I’m afraid my kids are too exposed to technology.  Experts say I have a right to worry |  Sophie Brickman

I’m afraid my kids are too exposed to technology. Experts say I have a right to worry | Sophie Brickman

Llast week, my 6 and 3 year olds were singing some irritating song with repeated “diggity-dog” and squirming butts. Was it from school? I asked. Oh no, from something on the iPad. Somehow they got there from another app I approved. And I, of course, had no idea, because my head was under two pillows, a small pool of drool pooling on the sheet as I went back to sleep for only another 20 minutes.

“Do you know that dolphins sleep with half their brains awake?” my first grader told me recently, after a trip to the museum.

If only I were a dolphin.

Fortunately, help is on the way. Last month, the US Department of Health and Human Services awarded $10 million to the American Academy of Pediatrics to establish a National Center of Excellence for Social Media and Mental Health. It is part of the Biden administration’s strategy to address the nation’s alarming mental health crisis and is mandated, according to Media Releaseto “develop and disseminate information, guidance and training on the impact – including risk and benefits – that social media use has on children and young people, particularly the risks to their mental health”.

We adults, reacting to rising inflation and the collective trauma of long-standing Covid, were brought to breaking point. So do our children, and over 40% of teenagers say, heartbreakingly, that they have persistent feelings sadness or hopelessness. In 2021, in the midst of a tumultuous pandemic, the US Surgeon General’s office issued Advice on 53 pages calling technology platforms particularly culpable when it comes to the weakening of our children’s mental health, in effect replacing one public health crisis with another.

I realized, drawing from my 12 days in AOL chat rooms, how social media would become increasingly enticing to my children as they approached adolescence. Everyone is sharing photos, everyone is in a group chat, let me join. But what was social media use for my first grader, who doesn’t yet have a phone, and how slippery was the slope of “let’s screw around on YouTube” to persistent feelings of hopelessness and despair?

“Every child is going to have some ways that the media supports them, and some ways they undermine them,” Jenny Radesky, Ph.D., told me. “If you’re a four-year-old who loves music and your parent can show you the music videos of their favorite They Might Be Giants, when MTV was really big, it’s definitely an added benefit of entering your parents’ world and dancing together. But that’s not a kid performing on YouTube or reading other people’s comments about them.”

Radesky is the co-director of the new center, where he will focus on the youngest among us. (Her co-director, Megan Moreno, an adolescent expert, will handle the older crowd.) Radesky has been a pediatrician for more than a decade, is the lead author of the American Academy of Pediatrics’ 2016 policy statement on digital media use in early childhood, and conducts research with very young children, including those who cannot yet tie their shoes, let alone post a video on TikTok.

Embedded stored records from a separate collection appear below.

-- ==== Sys2Proof/Proofs/SampleInstant.lean ====
section
/-!
The sample instant (O15): the debounce of every line, the LINE EVENT of one node, and a node's entry into OFF or ON with
its effects.
-/

namespace Sys2Proof.Machine

/-! ## The sampled lines, and what deriving the power states leaves of them (R5, R11) -/

/-- R5: the state with every line sampled, before anything is notified or published. -/
def sampledState (pins : BitVec 24) (s : State) : State :=
  s.modLines fun k => { k with line := Per4.build (sampledLines s pins), sinceSample := 0 }

theorem line_sampledState (pins : BitVec 24) (s : State) (n : Node) (l : LineId) :
    (sampledState pins s).line n l = (s.line n l).afterSample (pinLevel pins n l) := by
  show ((Per4.build (sampledLines s pins)).get n).get l = _
  rw [Per4.get_build, sampledLines, Per6.get_build]

/-- What a state keeps where only power states are derived again and published. -/
structure Republished (s t : State) : Prop where
  line : ∀ n l, (t.line n l).unheld = (s.line n l).unheld
  given : ∀ n, powerOf (t.lines.line.get n) = powerOf (s.lines.line.get n)
  period : t.lines.samplePeriod = s.lines.samplePeriod
  rest : (unheard t).2 = (unheard s).2

namespace Republished

theorem of_unheard {s t : State} (h : unheard t = unheard s) : Republished s t :=
  ⟨line_of_unheard h, powerOf_of_unheard h, congrArg (fun x => x.1.samplePeriod) h, congrArg Prod.snd h⟩

theorem trans {s t u : State} (h : Republished s t) (k : Republished t u) : Republished s u :=
  ⟨fun n l => (k.line n l).trans (h.line n l), fun n => (k.given n).trans (h.given n), k.period.trans h.period,
    k.rest.trans h.rest⟩

end Republished

/-- What holds of every operation of a run holds of the run. -/
theorem republished_foldl {α : Type} {f : α → State → State} (hf : ∀ x s, Republished s (f x s)) (xs : List α)
    (s : State) : Republished s (xs.foldl (fun t x => f x t) s) := by
  induction xs generalizing s with
  | nil => exact .of_unheard rfl
  | cons x xs ih => exact (hf x s).trans (ih _)

theorem republished_inFreeOrder {α : Type} {f : α → State → State} (hf : ∀ x s, Republished s (f x s)) (xs : List α)
    (s : State) : Republished s (s.inFreeOrder xs f) :=
  (Republished.of_unheard (unheard_drew _ s)).trans (republished_foldl hf _ _)

/-- R11: the state with the power state of a node derived, before it is published. -/
def withPower (n : Node) (p : PowerState) (s : State) : State :=
  s.modLines fun x => { x with power := x.power.set n p }

theorem rederivePower_changed {n : Node} {s : State} (h : powerOf (s.lines.line.get n) ≠ s.powerState n) :
    rederivePower n s = publish n (powerOf (s.lines.line.get n)) (withPower n (powerOf (s.lines.line.get n)) s) :=
  if_neg h

theorem republished_rederivePower (n : Node) (s : State) : Republished s (rederivePower n s) := by
  by_cases h : powerOf (s.lines.line.get n) = s.powerState n
  · rw [rederivePower_same h]
    exact .of_unheard rfl
  · rw [rederivePower_changed h]
    have hset : Republished s (withPower n (powerOf (s.lines.line.get n)) s) :=
      ⟨fun _ _ => rfl, fun _ => rfl, rfl, rfl⟩
    exact hset.trans (.of_unheard (unheard_publish n _ _))

/-- R11: the power state that the lines give is in force at the node derived, and stays at every other. -/
theorem powerState_rederivePower (n m : Node) (s : State) :
    (rederivePower n s).powerState m = if m = n then powerOf (s.lines.line.get n) else s.powerState m := by
  by_cases h : powerOf (s.lines.line.get n) = s.powerState n
  · rw [rederivePower_same h]
    split_ifs with hm
    · rw [hm, h]
    · rfl
  · rw [rederivePower_changed h, State.powerState, power_of_unheard (unheard_publish n _ _)]
    exact Per4.get_set _ n m _

/-- R11: after the nodes of a list are derived, every node has the power state its lines give, if every node outside the
list had it before. -/
theorem powerState_rederived (ns : List Node) (s : State)
    (h : ∀ m, m ∉ ns → s.powerState m = powerOf (s.lines.line.get m)) (m : Node) :
    (ns.foldl (fun t n => rederivePower n t) s).powerState m
      = powerOf ((ns.foldl (fun t n => rederivePower n t) s).lines.line.get m) := by
  induction ns generalizing s with
  | nil => exact h m (by simp)
  | cons n ns ih =>
    refine ih (rederivePower n s) fun k hk => ?_
    rw [powerState_rederivePower, (republished_rederivePower n s).given]
    split_ifs with hkn
    · rw [hkn]
    · exact h k (by simp [hkn, hk])

/-- R11: deriving the nodes whose power state differs gives every node the power state its lines give. -/
theorem powerState_rederiveAll (s : State) (m : Node) :
    (s.inFreeOrder (allNodes.filter fun n => powerOf (s.lines.line.get n) != s.powerState n) rederivePower).powerState m
      = powerOf ((s.inFreeOrder (allNodes.filter fun n => powerOf (s.lines.line.get n) != s.powerState n)
          rederivePower).lines.line.get m) := by
  refine powerState_rederived _ _ (fun k hk => ?_) m
  have hk' : k ∉ allNodes.filter fun n => powerOf (s.lines.line.get n) != s.powerState n := fun hin =>
    hk ((freeOrder_perm _ _).mem_iff.mpr hin)
  have hsame : powerOf (s.lines.line.get k) = s.powerState k := by
    simpa [mem_allNodes] using hk'
  exact hsame.symm

/-- R5, R11: what a sample instant keeps beside the samples. -/
theorem republished_sampleAll (pins : BitVec 24) (s : State) :
    Republished (sampledState pins s) (sampleAll pins s) := by
  unfold sampleAll
  dsimp only
  exact (republished_inFreeOrder (fun n x => .of_unheard (unheard_notifyLines n _ x)) _ _).trans
    (republished_inFreeOrder republished_rederivePower _ _)

theorem powerState_sampleAll (pins : BitVec 24) (s : State) (n : Node) :
    (sampleAll pins s).powerState n = powerOf ((sampleAll pins s).lines.line.get n) :=
  powerState_rederiveAll _ n

/-! ## One sample of one line (R5, R7, R8) -/

theorem afterSample_last (x : Line) (sample : Level) : (x.afterSample sample).last = sample := by
  unfold Line.afterSample
  split_ifs <;> rfl

theorem edgeAt_iff (x : Line) (sample : Level) : x.edgeAt sample = true ↔ sample = x.last ∧ sample ≠ x.level := by
  simp [Line.edgeAt]

theorem afterSample_level (x : Line) (sample : Level) :
    (x.afterSample sample).level = if sample = x.last ∧ sample ≠ x.level then sample else x.level := by
  unfold Line.afterSample
  simp only [edgeAt_iff]
  split_ifs <;> rfl

/-- R7, R8: a flag is set by a selected edge and never cleared. -/
theorem afterSample_flag (x : Line) (sample : Level) :
    (x.afterSample sample).flag = true ↔ x.flag = true
      ∨ (x.afterSample sample).level ≠ x.level ∧ x.sense.selects (x.afterSample sample).level = true := by
  unfold Line.afterSample
  split_ifs with h
  · have hne : sample ≠ x.level := ((edgeAt_iff x sample).mp h).2
    simp [hne]
  · simp

/-- The fields of a line that its owner and what it drives do not touch. -/
theorem fields_of_unheld {x y : Line} (h : x.unheld = y.unheld) :
    x.last = y.last ∧ x.level = y.level ∧ x.flag = y.flag ∧ x.settings = y.settings := by
  simp only [Line.unheld, Line.mk.injEq] at h
  simp [Line.settings, h]

/-- R5: the lines of a sample instant, given one by one. -/
theorem sampledState_eq {pins : BitVec 24} {lines : Per4 (Per6 Line)} {s : State}
    (h : ∀ (m : Node) (l : LineId), (lines.get m).get l = (s.line m l).afterSample (pinLevel pins m l)) :
    sampledState pins s = { s with lines := { s.lines with line := lines, sinceSample := 0 } } := by
  have hlines : Per4.build (sampledLines s pins) = lines := Per4.ext_get fun m => Per6.ext_get fun l => by
    rw [Per4.get_build, sampledLines, Per6.get_build, h]
  simp only [sampledState, State.modLines, hlines]

/-! ## Which nodes notify, and which are published -/

theorem inFreeOrder_nil {α : Type} (f : α → State → State) (s : State) : s.inFreeOrder [] f = s := rfl

theorem inFreeOrder_single {α : Type} (x : α) (f : α → State → State) (s : State) : s.inFreeOrder [x] f = f x s := rfl

theorem filter_allNodes_eq_nil {p : Node → Bool} (h : ∀ m, p m = false) : allNodes.filter p = [] := by
  simp [List.filter_eq_nil_iff, h]

theorem filter_allNodes_eq_single {p : Node → Bool} {n : Node} (h : ∀ m, p m = true ↔ m = n) :
    allNodes.filter p = [n] := by
  have hp : p = fun m => decide (m = n) := funext fun m => Bool.eq_iff_iff.mpr (by simp [h])
  rw [hp]
  fin_cases n <;> rfl

/-- R9: some line of a node notifies. -/
theorem newlyFlagged_any {before after : Per6 Line} :
    (newlyFlagged before after).toList.any id = true ↔ ∃ l, notifies (before.get l) (after.get l) = true := by
  have hget : ∀ l, (newlyFlagged before after).get l = notifies (before.get l) (after.get l) := Per6.get_build _
  rw [List.any_eq_true]
  constructor
  · rintro ⟨b, hb, ht⟩
    obtain ⟨l, hl⟩ : ∃ l, (newlyFlagged before after).get l = b := by
      simp only [Per6.toList, List.mem_cons, List.not_mem_nil, or_false] at hb
      rcases hb with h | h | h | h | h | h
      exacts [⟨0, h.symm⟩, ⟨1, h.symm⟩, ⟨2, h.symm⟩, ⟨3, h.symm⟩, ⟨4, h.symm⟩, ⟨5, h.symm⟩]
    exact ⟨l, by rw [← hget, hl]; exact ht⟩
  · rintro ⟨l, hl⟩
    refine ⟨true, ?_, rfl⟩
    rw [← hl, ← hget]
    fin_cases l <;> simp [Per6.toList, Per6.get]

/-- R9: the lines of a node that notify in a sample instant. -/
def newlyIn (pins : BitVec 24) (s : State) (n : Node) : Per6 Bool :=
  newlyFlagged (s.lines.line.get n) ((sampledState pins s).lines.line.get n)

theorem newlyIn_get (pins : BitVec 24) (s : State) (n : Node) (l : LineId) :
    (newlyIn pins s n).get l = notifies (s.line n l) ((sampledState pins s).line n l) :=
  Per6.get_build _ l

/-- R5, R9, R11: a sample instant is the samples, the LINE EVENTs of the nodes that notify, and the publishing of the
power states that differ. -/
theorem sampleAll_eq {pins : BitVec 24} {s u : State}
    (hu : u = (sampledState pins s).inFreeOrder (allNodes.filter fun n => (newlyIn pins s n).toList.any id)
      fun n x => notifyLines n (newlyIn pins s n) x) :
    sampleAll pins s
      = u.inFreeOrder (allNodes.filter fun n => powerOf (u.lines.line.get n) != u.powerState n) rederivePower := by
  rw [hu]
  rfl

/-- R5: no line notifies, and no power state changes but one node's. -/
theorem sampleAll_oneChange {pins : BitVec 24} {n : Node} {s : State}
    (hquiet : ∀ m l, notifies (s.line m l) ((sampledState pins s).line m l) = false)
    (hpower : ∀ m, powerOf ((sampledState pins s).lines.line.get m) ≠ s.powerState m ↔ m = n) :
    sampleAll pins s = rederivePower n (sampledState pins s) := by
  have hflagged : (allNodes.filter fun n => (newlyIn pins s n).toList.any id) = [] :=
    filter_allNodes_eq_nil fun m => eq_false_of_ne_true fun h => by
      obtain ⟨l, hl⟩ := newlyFlagged_any.mp h
      exact absurd ((hquiet m l).symm.trans hl) Bool.false_ne_true
  have hchanged : (allNodes.filter fun m => powerOf ((sampledState pins s).lines.line.get m)
      != (sampledState pins s).powerState m) = [n] :=
    filter_allNodes_eq_single fun m => bne_iff_ne.trans (hpower m)
  rw [sampleAll_eq (u := sampledState pins s) (by rw [hflagged, inFreeOrder_nil]), hchanged, inFreeOrder_single]

/-- R9: one node notifies, and no power state changes. -/
theorem sampleAll_oneEvent {pins : BitVec 24} {n : Node} {s : State}
    (hone : ∀ m, (∃ l, notifies (s.line m l) ((sampledState pins s).line m l) = true) ↔ m = n)
    (hpower : ∀ m, powerOf ((sampledState pins s).lines.line.get m) = s.powerState m) :
    sampleAll pins s = (sampledState pins s).notify (.lineEvent n (newlyIn pins s n)) := by
  have hflagged : (allNodes.filter fun n => (newlyIn pins s n).toList.any id) = [n] :=
    filter_allNodes_eq_single fun m => newlyFlagged_any.trans (hone m)
  have hnotified : notifyLines n (newlyIn pins s n) (sampledState pins s)
      = (sampledState pins s).notify (.lineEvent n (newlyIn pins s n)) :=
    if_pos (newlyFlagged_any.mpr ((hone n).mpr rfl))
  have hsame : (allNodes.filter fun m => powerOf ((sampledState pins s).lines.line.get m)
      != (sampledState pins s).powerState m) = [] :=
    filter_allNodes_eq_nil fun m => bne_eq_false_iff_eq.mpr (hpower m)
  rw [sampleAll_eq (u := (sampledState pins s).notify (.lineEvent n (newlyIn pins s n)))
    (by rw [hflagged, inFreeOrder_single, hnotified])]
  exact (congrArg (fun ns => State.inFreeOrder ns rederivePower _) hsame).trans (inFreeOrder_nil _ _)

end Sys2Proof.Machine
end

She became a rabbi, in a way, when I was doing my research my book about technology and parenting, helping me understand the effects of technology on my then-infant, toddler, and preschooler with compassion and a clear sense of what it means to be a parent in the digital age, rushing from one task to another, doing your best. Of course, it would be wonderful if we could all run free in the Scandinavian forest, picking berries and building forts from cranberry branches, while our devices sat, unloved, in a rough-hewn wooden chest in the attic. But what about the rest of us?

As Radesky sees it, “social media” is a somewhat archaic term. It used to mean connecting with old college friends online. Now they are more “large distributed platforms”, where users can independently publish and distribute their own content. Something like YouTube or Facebook certainly falls under this umbrella, but so does Roblox, an online gaming platform that allows players to create and play games created by others. None of this is what is known in the field as a “walled garden” or “closed system,” where everything is approved or created by one company.

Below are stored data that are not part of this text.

-- ==== Sys2Proof/Proofs/PowerTimers.lean ====
section
/-!
The ends of the Power Sequencer's timers (O20, O21), and what is taken before loading ends (O3).
-/

namespace Sys2Proof.Machine

variable {n : Node} {s : State}

/-! ## A completion that is told to the host (R30) -/

/-- R30: a host's action that arms nothing and has no recovery behind it ends with its reply. -/
theorem complete_host_quiet {a : Action} {tag : Tag} {r : ActionResult} (ha : s.action n = some a)
    (ho : a.originator = .host tag) (hslot : s.power.slot.get n = none) (harms : completionArms a.kind r = false) :
    complete n r s = hostEnded n a tag (actionResultCode (reportedResult a r)) s := by
  have hend := endAction_host (n := n) (s := s) ho r
  rw [← hend]
  refine complete_quiet ha harms ?_
  rw [hend]
  exact hslot

/-- R160: a completion's arming cause that does not find the node OFF arms as the entry into ON does. -/
theorem armingCause_of_not_off {entry : Bool} (hp : s.powerState n ≠ .off) :
    armingCause n entry s = supervisorHears n .on s := by
  show _ = armingCause n true s
  unfold armingCause
  simp [hp]

/-- R30, R160: a host's action whose completion arms the supervisor, with no recovery behind it. -/
theorem complete_host_arming {a : Action} {tag : Tag} {r : ActionResult} (ha : s.action n = some a)
    (ho : a.originator = .host tag) (hslot : s.power.slot.get n = none) (harms : completionArms a.kind r = true)
    (hp : s.powerState n ≠ .off) (hv : (s.supervisor n).state ≠ .recovering false) :
    complete n r s = supervisorHears n .on (hostEnded n a tag (actionResultCode (reportedResult a r)) s) := by
  have hended : ∀ x, (hostEnded n a tag x s).powerState n ≠ .off
      ∧ ((hostEnded n a tag x s).supervisor n).state ≠ .recovering false := fun x => by
    cases hh : a.held <;> simp only [hostEnded, hh] <;> exact ⟨hp, hv⟩
  obtain ⟨hp', hv'⟩ := hended (actionResultCode (reportedResult a r))
  have hcause : armingCause n false (endAction n a r s)
      = supervisorHears n .on (hostEnded n a tag (actionResultCode (reportedResult a r)) s) := by
    rw [endAction_host ho, armingCause_of_not_off hp']
  rw [← hcause]
  refine complete_arming ha harms ?_
  rw [hcause, supervisorHears_on hv']
  exact hslot

/-! ## What the host learns (R20, R30) -/

theorem reported_timeout (a : Action) : actionResultCode (reportedResult a .timeout) = .timeout := by
  simp [reportedResult, actionResultCode]

theorem reported_doneUnconfirmed (a : Action) :
    actionResultCode (reportedResult a .doneUnconfirmed) = .doneUnconfirmed := by
  simp [reportedResult, actionResultCode]

/-- R20, log 10: DONE of an action that lost its confirmation is DONE_UNCONFIRMED. -/
theorem reported_done (a : Action) : actionResultCode (reportedResult a .done)
    = if a.lostConfirmation then .doneUnconfirmed else .done := by
  cases h : a.lostConfirmation <;> simp [reportedResult, actionResultCode, h]

theorem reported_done_kept {a : Action} (h : a.lostConfirmation = false) :
    actionResultCode (reportedResult a .done) = .done := by
  rw [reported_done, h]
  rfl

/-- R30, step 4: no TIMEOUT arms the supervisor. -/
theorem completionArms_timeout (k : ActionKind) : completionArms k .timeout = false := by
  cases k <;> rfl

/-! ## The timers while their action runs (log 4) -/

section Timers

variable {a : Action} (hrun : s.phase = .running) (ha : s.action n = some a)
include hrun ha

theorem exec_tPressEnd (hst : a.state = .pressing) : exec (.tPressEnd n) s = .next (pressEnds n a s) :=
  congrArg _ (whenRunning_timerEnds hrun ha hst _)

theorem exec_tOnEnd (hst : a.state = .waitingOn) : exec (.tOnEnd n) s = .next (complete n .timeout s) :=
  congrArg _ (whenRunning_timerEnds hrun ha hst _)

theorem exec_tSoftEnd (hst : a.state = .waitingOff) : exec (.tSoftEnd n) s = .next (softEnds n a s) :=
  congrArg _ (whenRunning_timerEnds hrun ha hst _)

theorem exec_tHoldEnd (hst : a.state = .holding) : exec (.tHoldEnd n) s = .next (holdEnds n a s) :=
  congrArg _ (whenRunning_timerEnds hrun ha hst _)

theorem exec_tRestEnd (hst : a.state = .resting) : exec (.tRestEnd n) s = .next (restEnds n a s) :=
  congrArg _ (whenRunning_timerEnds hrun ha hst _)

theorem exec_tResetEnd (hst : a.state = .resetPulse) : exec (.tResetEnd n) s = .next (complete n .done s) :=
  congrArg _ (whenRunning_timerEnds hrun ha hst _)

theorem exec_tDiagEnd (hst : a.state = .diagPulse) : exec (.tDiagEnd n) s = .next (complete n .done s) :=
  congrArg _ (whenRunning_timerEnds hrun ha hst _)

end Timers

/-! ## The recovery that follows (R33, R34) -/

/-- R30, log 40: a POWER ACTION for the node, taken ahead of its recovery, comes next. -/
theorem requestAhead_iff_head : requestAhead s n = true ↔ ∃ (tag : Tag) (body : List Byte),
    s.pending.head? = some (.powerAction tag ⟨body, true⟩) ∧ actionNode? body = some n := by
  cases hq : s.pending with
  | nil => simp [requestAhead, hq]
  | cons c rest => simp [requestAhead_iff hq]

/-- R33, R165: the state in which a pending CYCLE has started on a node that is ON, taking a line. -/
def cycleStarted (n : Node) (l : LineId) (s : State) : State :=
  { s with
    lines := { s.lines with
      line := s.lines.line.modify n fun ls => ls.modify l fun y => { y with owner := .action n, driven := true } }
    power := { s.power with
      slot := s.power.slot.set n none
      action := s.power.action.set n (some (holdingAction s n .cycle .supervisor l)) }
    consoles := s.consoles.modify n (Console.addMark (.recovery .cycle))
    boot := { s.boot with supervisor := s.boot.supervisor.set n { s.supervisor n with state := .recovering true } }
    link := s.link.addNotice (.recovery n .started (some .cycle) (s.supervisor n).attempts (s.supervisor n).lastFailure
      (s.supervisor n).fallback) }

/-- R34: step 5 starts a pending CYCLE where the node has its line. -/
theorem startPending_cycle {l : LineId} (hl : lineOf s n .powerButton = some l) (ho : (s.line n l).owner = .none)
    (hslot : s.power.slot.get n = some .cycle) (hp : s.powerState n = .on) : startPending n s = cycleStarted n l s := by
  have hcheck : recoveryCheck n .cycle (s.setSlot n none) = none := by
    have hl' : lineOf (s.setSlot n none) n (firstRole .cycle) = some l := hl
    simp [recoveryCheck, recoveryAction, hl']
  have hstart := startAction_holds (s := (s.setSlot n none).mark n (.recovery .cycle)) .supervisor (.inr rfl) hp hl ho
  unfold startPending
  simp only [hslot, hcheck, startRecovery, recoveryAction, hstart, supStarted, recoveryNotice]
  simp only [State.notify, State.modSupervisor, State.modBoot, State.modLink, State.supervisor, Per4.get_modify_same]
  rfl

/-- R30, R34: likewise behind a host's action that has ended and held another line. -/
theorem startPending_cycle_hostEnded {a : Action} {tag : Tag} {r : Result} {l : LineId}
    (hl : lineOf s n .powerButton = some l) (ho : (s.line n l).owner = .none) (hslot : s.power.slot.get n = some .cycle)
    (hp : s.powerState n = .on) (hne : a.held ≠ some l) :
    startPending n (hostEnded n a tag r s) = cycleStarted n l (hostEnded n a tag r s) := by
  have hlineOf : lineOf (hostEnded n a tag r s) n .powerButton = some l := by
    rw [← hl]
    exact lineOf_congr fun k => role_freeHeld a.held n k s
  have hline : (hostEnded n a tag r s).line n l = s.line n l :=
    (line_freeHeld a.held n l s).trans (if_neg fun e => hne e.2)
  exact startPending_cycle hlineOf (by rw [hline, ho]) hslot ((powerState_freeHeld a.held n s).trans hp)

/-- R29, R30: the end of t_diag completes a host's DIAG; step 5 follows unless a POWER ACTION is taken before it. -/
theorem exec_tDiagEnd_host {a : Action} {tag : Tag} (hrun : s.phase = .running) (ha : s.action n = some a)
    (hk : a.kind = .diag) (hst : a.state = .diagPulse) (ho : a.originator = .host tag)
    (hlost : a.lostConfirmation = false) :
    exec (.tDiagEnd n) s = .next (if requestAhead s n then hostEnded n a tag .done s
      else startPending n (hostEnded n a tag .done s)) := by
  have hend : endAction n a .done s = hostEnded n a tag .done s := by
    rw [endAction_host ho, reported_done_kept hlost]
  rw [exec_tDiagEnd hrun ha hst, complete_pending ha (by rw [hk]; rfl), hend]

end Sys2Proof.Machine

open Sys2Proof Sys2Proof.Machine

/-- Settles O3: every other command is guarded by the phase. -/
theorem nothingTakenBeforeLoadingEnds : Obligations.NothingTakenBeforeLoadingEnds :=
  fun _ _ _ hp hreset hrelease hload h => exec_held hp hreset hrelease hload h

/-- Settles O20: each timer's end is one transition of the sequencer. -/
theorem timersLeadToNextPhase : Obligations.TimersLeadToNextPhase := by
  intro n a l s hrun ha
  refine ⟨fun hst hc hk hh hp => ?_, fun hst hc hk hh hp => ?_, fun hst he hl ho hp => ?_, fun hst hc hk hh => ?_,
    fun hst hc hl ho => ?_⟩
  · exact (exec_tPressEnd hrun ha hst).trans (congrArg _ (pressEnds_softOff_waits hc hk hp hh))
  · exact (exec_tPressEnd hrun ha hst).trans (congrArg _ (pressEnds_powerOn_waits hc hk hp hh))
  · exact (exec_tSoftEnd hrun ha hst).trans (congrArg _ (softEnds_escalates he hl ho hp))
  · exact (exec_tHoldEnd hrun ha hst).trans (congrArg _ (holdEnds_rests hc hk hh))
  · exact (exec_tRestEnd hrun ha hst).trans (congrArg _ (restEnds_presses hc hl ho))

Depending on the platform, comments and interactions may not be verified by a real human at any stage of the process. That’s a problem because, driven by eye-to-screen metrics and votes, creators often slip into posting the most extreme, outrageous content they can — hyper-violent, hyper-sexualized — and kids are getting younger and younger.

In October of last year, CS Mott Children’s Hospital released a report titled “Share too soon? Children and social networking applications” which concluded that around half of 10-12 year olds used social media apps and around a third of seven and nine year olds did – this despite the fact that there is a law, the Children’s Online Privacy Protection Act (Coppa), which explicitly states that it is illegal to collect or store personal data of children under the age of 13. Which statistically meant, I was dismayed to realize that in just a few months, one in three of my freshman classmates—intrepid, impressionable explorers who still believe in the Tooth Fairy—would be frolicking in these pages.

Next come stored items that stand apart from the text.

-- ==== Sys2Proof/Config.lean ====
section
/-! DEFINITION. What an implementation fixes and the spec leaves open: constants without a body. No proof can see a value
of one. -/

namespace Sys2Proof.Config

/-- A fresh open value of `w` bits, applied to State's counter `free` (log entry 5): a sample of the entropy source
(08 R191), the choice of a bow to sample (20 R461). -/
opaque freeWord (w : Nat) : Nat → BitVec w

/-- SHA-512 (09 R222, 17 R382, 19 R427): the named standard, uninterpreted. -/
opaque sha512 : List Byte → List Byte

/-- REASON and CLASS of the fault-log entry of a refused service access (04 R78): Table 20.5 has no code for it. -/
opaque serviceReason : BitVec 16
opaque serviceClass : Nat

/-- The key and salt, bytes 0 to 31 and 32 to 35, of a direction and rotation index, derived by HKDF-Expand from the master secret of a
session of a port (19 R445). Uninterpreted. -/
opaque linkKey (port session dir index : Nat) : List Byte

/-- AES-256-GCM of a data frame (11 R281) under key and nonce, with additional data: ciphertext and tag; and back, none where the tag does
not verify. Uninterpreted. -/
opaque linkSeal (key nonce : List Byte) : List Byte → List Byte → List Byte × List Byte
opaque linkOpen (key nonce : List Byte) : List Byte → List Byte → List Byte → Option (List Byte)

/-- What link-control frames carry in place of cells (11 R261): the training and retune patterns, a hello record from place, port, shape
digest, epoch and policy; the training pattern of LIGHT and TRAIN on a lane; a lane's alignment marker (R258). The spec gives no layout. -/
opaque trainingBody : List Byte
opaque retuneBody : List Byte
opaque helloBody : Nat → Nat → List Byte → Bool → Bool → List Byte
opaque trainingPattern : Nat → List Nat
opaque alignMarker : Nat → BitVec 120

/-- The payload of the cell of the n-th message on a channel, CTL or MGT (11 R271). The spec gives the messages no layout. -/
opaque messageBytes (vc n : Nat) : List Byte

/-- AES-256-GCM encryption of a spill record (14 R336) under the key of a slot's generation, with salt, counter and additional
data: ciphertext and tag. Uninterpreted. -/
opaque gcmSeal (slot gen salt counter : Nat) : List Byte → List Byte → List Byte × List Byte

/-- AES-256-GCM decryption of a spill record: none where the tag does not verify (14 R337). Uninterpreted. -/
opaque gcmOpen (slot gen salt counter : Nat) : List Byte → List Byte → List Byte → Option (List Byte)

/-- Measurement 0x01, the ROM version, and what measurement 0x03 is taken of, the grade record (19 Table 19.2): fixed by the part. -/
opaque romVersion : List Byte
opaque gradeRecord : Bool → List Byte

/-- The bytes of the capo map from its factory section, faulty lanes and substitutions, and its field section, cores and substitutions
(19 Table 19.2). The spec gives no layout. -/
opaque capoMap : List (Nat × Nat) → List (Nat × Nat × Nat × Nat) → List Nat → List (Nat × Nat × Nat × Nat) → List Byte

/-- The 64 bytes of measurement 0x06 from what it covers: locks, debug mode, fixed-step modes, encryption policies, SVN floor
(19 Table 19.2, Table 19.3). The spec gives no layout. -/
opaque securityState : List Bool → Bool → List Bool → List Bool → Nat → List Byte

/-- Whether the firmware's rail model admits a core-rail voltage in mV at a multiplier (21 R489). -/
opaque railAdmits (mult vmv : Nat) : Bool

/-- STEPPING of ID_STEP, and the identity public key in SEC 1 uncompressed form (24 Table 24.2): fixed by the part. -/
opaque stepping : BitVec 8
opaque identityKey : List Byte

/-- The certificate chain that the package presents, from the value of measurement 0x02, and a signature of the alias key that derives
from it over the bytes signed (19 R432). Uninterpreted. -/
opaque certChain : List Byte → List Byte
opaque aliasSign : List Byte → List Byte → List Byte

/-- Whether an ECDSA P-521 signature verifies (17 R377; 19 R427): key (empty for the firmware key), bytes signed, signature.
Uninterpreted. -/
opaque verifies : List Byte → List Byte → List Byte → Bool

end Sys2Proof.Config
end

“I was talking to a 10-year-old about a study I’m doing on TikTok, and he’s been posting and using it for several years,” Radesky told me. “Do you think they know how old you are? I asked him. “No.” But you post your videos. ‘Eh, they let me stay, so they must think I’m older.’ Children have a natural curiosity to use things that are a little beyond their age range, but they do such easy access to it. There are simply no effective age limits at the moment.”

This puts the onus on the parent to monitor what his or her child is up to when they log into one of these platforms, and while our dolphin parent equivalents may excel on that front, the odds are stacked against us mere mortals.

The work of the Center is noble, difficult and urgently needed. On Yom Kippur—the holiest day of the Jewish calendar, during which Jews atone for that year’s sins, and fasting as a way of cleansing body and spirit—I was confronted with an image that crystallized his mandate.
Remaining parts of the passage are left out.